_TO DO_
Only the lines below between the ones containing "r f).binds = s.binds := rfl" and "x).regions = s.regions := rfl", inclusive, are to be reproduced, each exactly as it stands.

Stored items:
+ + + +

-- ==== Sys2Proof/Laws/State.lean ====
section
/-! SUPPORT. Each field of the state under each of the shared updates: what an update leaves alone, and what it writes. -/

namespace Sys2Proof.Machine

variable (s : State)

/-! onRegion writes `regions` alone. -/

@[simp] theorem State.onRegion_pending (r : Nat) (f : Region → Region) : (s.onRegion r f).pending = s.pending := rfl
@[simp] theorem State.onRegion_clk (r : Nat) (f : Region → Region) : (s.onRegion r f).clk = s.clk := rfl
@[simp] theorem State.onRegion_tiles (r : Nat) (f : Region → Region) : (s.onRegion r f).tiles = s.tiles := rfl
@[simp] theorem State.onRegion_routers (r : Nat) (f : Region → Region) : (s.onRegion r f).routers = s.routers := rfl
@[simp] theorem State.onRegion_hubs (r : Nat) (f : Region → Region) : (s.onRegion r f).hubs = s.hubs := rfl
@[simp] theorem State.onRegion_fly (r : Nat) (f : Region → Region) : (s.onRegion r f).fly = s.fly := rfl
@[simp] theorem State.onRegion_waggle (r : Nat) (f : Region → Region) : (s.onRegion r f).waggle = s.waggle := rfl
@[simp] theorem State.onRegion_wgSeq (r : Nat) (f : Region → Region) : (s.onRegion r f).wgSeq = s.wgSeq := rfl
@[simp] theorem State.onRegion_scs (r : Nat) (f : Region → Region) : (s.onRegion r f).scs = s.scs := rfl
@[simp] theorem State.onRegion_links (r : Nat) (f : Region → Region) : (s.onRegion r f).links = s.links := rfl
@[simp] theorem State.onRegion_pod (r : Nat) (f : Region → Region) : (s.onRegion r f).pod = s.pod := rfl
@[simp] theorem State.onRegion_ctxs (r : Nat) (f : Region → Region) : (s.onRegion r f).ctxs = s.ctxs := rfl
@[simp] theorem State.onRegion_ha (r : Nat) (f : Region → Region) : (s.onRegion r f).ha = s.ha := rfl
@[simp] theorem State.onRegion_gov (r : Nat) (f : Region → Region) : (s.onRegion r f).gov = s.gov := rfl
@[simp] theorem State.onRegion_pwr (r : Nat) (f : Region → Region) : (s.onRegion r f).pwr = s.pwr := rfl
@[simp] theorem State.onRegion_log (r : Nat) (f : Region → Region) : (s.onRegion r f).log = s.log := rfl
@[simp] theorem State.onRegion_tr (r : Nat) (f : Region → Region) : (s.onRegion r f).tr = s.tr := rfl
@[simp] theorem State.onRegion_long (r : Nat) (f : Region → Region) : (s.onRegion r f).long = s.long := rfl
@[simp] theorem State.onRegion_nextId (r : Nat) (f : Region → Region) : (s.onRegion r f).nextId = s.nextId := rfl
@[simp] theorem State.onRegion_tele (r : Nat) (f : Region → Region) : (s.onRegion r f).tele = s.tele := rfl
@[simp] theorem State.onRegion_binds (r : Nat) (f : Region → Region) : (s.onRegion r f).binds = s.binds := rfl
@[simp] theorem State.onRegion_resets (r : Nat) (f : Region → Region) : (s.onRegion r f).resets = s.resets := rfl
@[simp] theorem State.onRegion_hostMem (r : Nat) (f : Region → Region) : (s.onRegion r f).hostMem = s.hostMem := rfl
@[simp] theorem State.onRegion_free (r : Nat) (f : Region → Region) : (s.onRegion r f).free = s.free := rfl

/-! setTile writes `tiles` alone. -/

@[simp] theorem State.setTile_pending (n : Nat) (x : Tile) : (s.setTile n x).pending = s.pending := rfl
@[simp] theorem State.setTile_clk (n : Nat) (x : Tile) : (s.setTile n x).clk = s.clk := rfl
@[simp] theorem State.setTile_regions (n : Nat) (x : Tile) : (s.setTile n x).regions = s.regions := rfl
@[simp] theorem State.setTile_routers (n : Nat) (x : Tile) : (s.setTile n x).routers = s.routers := rfl
@[simp] theorem State.setTile_hubs (n : Nat) (x : Tile) : (s.setTile n x).hubs = s.hubs := rfl
@[simp] theorem State.setTile_fly (n : Nat) (x : Tile) : (s.setTile n x).fly = s.fly := rfl
@[simp] theorem State.setTile_waggle (n : Nat) (x : Tile) : (s.setTile n x).waggle = s.waggle := rfl
@[simp] theorem State.setTile_wgSeq (n : Nat) (x : Tile) : (s.setTile n x).wgSeq = s.wgSeq := rfl
@[simp] theorem State.setTile_scs (n : Nat) (x : Tile) : (s.setTile n x).scs = s.scs := rfl
@[simp] theorem State.setTile_links (n : Nat) (x : Tile) : (s.setTile n x).links = s.links := rfl
@[simp] theorem State.setTile_pod (n : Nat) (x : Tile) : (s.setTile n x).pod = s.pod := rfl
@[simp] theorem State.setTile_ctxs (n : Nat) (x : Tile) : (s.setTile n x).ctxs = s.ctxs := rfl
@[simp] theorem State.setTile_ha (n : Nat) (x : Tile) : (s.setTile n x).ha = s.ha := rfl
@[simp] theorem State.setTile_gov (n : Nat) (x : Tile) : (s.setTile n x).gov = s.gov := rfl
@[simp] theorem State.setTile_pwr (n : Nat) (x : Tile) : (s.setTile n x).pwr = s.pwr := rfl
@[simp] theorem State.setTile_log (n : Nat) (x : Tile) : (s.setTile n x).log = s.log := rfl
@[simp] theorem State.setTile_tr (n : Nat) (x : Tile) : (s.setTile n x).tr = s.tr := rfl
@[simp] theorem State.setTile_long (n : Nat) (x : Tile) : (s.setTile n x).long = s.long := rfl
@[simp] theorem State.setTile_nextId (n : Nat) (x : Tile) : (s.setTile n x).nextId = s.nextId := rfl
@[simp] theorem State.setTile_tele (n : Nat) (x : Tile) : (s.setTile n x).tele = s.tele := rfl
@[simp] theorem State.setTile_binds (n : Nat) (x : Tile) : (s.setTile n x).binds = s.binds := rfl
@[simp] theorem State.setTile_resets (n : Nat) (x : Tile) : (s.setTile n x).resets = s.resets := rfl
@[simp] theorem State.setTile_hostMem (n : Nat) (x : Tile) : (s.setTile n x).hostMem = s.hostMem := rfl
@[simp] theorem State.setTile_free (n : Nat) (x : Tile) : (s.setTile n x).free = s.free := rfl

/-! onTile writes `tiles` alone. -/

@[simp] theorem State.onTile_pending (n : Nat) (f : Tile → Tile) : (s.onTile n f).pending = s.pending := rfl
@[simp] theorem State.onTile_clk (n : Nat) (f : Tile → Tile) : (s.onTile n f).clk = s.clk := rfl
@[simp] theorem State.onTile_regions (n : Nat) (f : Tile → Tile) : (s.onTile n f).regions = s.regions := rfl
@[simp] theorem State.onTile_routers (n : Nat) (f : Tile → Tile) : (s.onTile n f).routers = s.routers := rfl
@[simp] theorem State.onTile_hubs (n : Nat) (f : Tile → Tile) : (s.onTile n f).hubs = s.hubs := rfl
@[simp] theorem State.onTile_fly (n : Nat) (f : Tile → Tile) : (s.onTile n f).fly = s.fly := rfl
@[simp] theorem State.onTile_waggle (n : Nat) (f : Tile → Tile) : (s.onTile n f).waggle = s.waggle := rfl
@[simp] theorem State.onTile_wgSeq (n : Nat) (f : Tile → Tile) : (s.onTile n f).wgSeq = s.wgSeq := rfl
@[simp] theorem State.onTile_scs (n : Nat) (f : Tile → Tile) : (s.onTile n f).scs = s.scs := rfl
@[simp] theorem State.onTile_links (n : Nat) (f : Tile → Tile) : (s.onTile n f).links = s.links := rfl
@[simp] theorem State.onTile_pod (n : Nat) (f : Tile → Tile) : (s.onTile n f).pod = s.pod := rfl
@[simp] theorem State.onTile_ctxs (n : Nat) (f : Tile → Tile) : (s.onTile n f).ctxs = s.ctxs := rfl
@[simp] theorem State.onTile_ha (n : Nat) (f : Tile → Tile) : (s.onTile n f).ha = s.ha := rfl
@[simp] theorem State.onTile_gov (n : Nat) (f : Tile → Tile) : (s.onTile n f).gov = s.gov := rfl
@[simp] theorem State.onTile_pwr (n : Nat) (f : Tile → Tile) : (s.onTile n f).pwr = s.pwr := rfl
@[simp] theorem State.onTile_log (n : Nat) (f : Tile → Tile) : (s.onTile n f).log = s.log := rfl
@[simp] theorem State.onTile_tr (n : Nat) (f : Tile → Tile) : (s.onTile n f).tr = s.tr := rfl
@[simp] theorem State.onTile_long (n : Nat) (f : Tile → Tile) : (s.onTile n f).long = s.long := rfl
@[simp] theorem State.onTile_nextId (n : Nat) (f : Tile → Tile) : (s.onTile n f).nextId = s.nextId := rfl
@[simp] theorem State.onTile_tele (n : Nat) (f : Tile → Tile) : (s.onTile n f).tele = s.tele := rfl
@[simp] theorem State.onTile_binds (n : Nat) (f : Tile → Tile) : (s.onTile n f).binds = s.binds := rfl
@[simp] theorem State.onTile_resets (n : Nat) (f : Tile → Tile) : (s.onTile n f).resets = s.resets := rfl
@[simp] theorem State.onTile_hostMem (n : Nat) (f : Tile → Tile) : (s.onTile n f).hostMem = s.hostMem := rfl
@[simp] theorem State.onTile_free (n : Nat) (f : Tile → Tile) : (s.onTile n f).free = s.free := rfl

+ + + +

_OUTPUT FOR THIS TASK_
@[simp] theorem State.onRegion_binds (r : Nat) (f : Region → Region) : (s.onRegion r f).binds = s.binds := rfl
@[simp] theorem State.onRegion_resets (r : Nat) (f : Region → Region) : (s.onRegion r f).resets = s.resets := rfl
@[simp] theorem State.onRegion_hostMem (r : Nat) (f : Region → Region) : (s.onRegion r f).hostMem = s.hostMem := rfl
@[simp] theorem State.onRegion_free (r : Nat) (f : Region → Region) : (s.onRegion r f).free = s.free := rfl

/-! setTile writes `tiles` alone. -/

@[simp] theorem State.setTile_pending (n : Nat) (x : Tile) : (s.setTile n x).pending = s.pending := rfl
@[simp] theorem State.setTile_clk (n : Nat) (x : Tile) : (s.setTile n x).clk = s.clk := rfl
@[simp] theorem State.setTile_regions (n : Nat) (x : Tile) : (s.setTile n x).regions = s.regions := rfl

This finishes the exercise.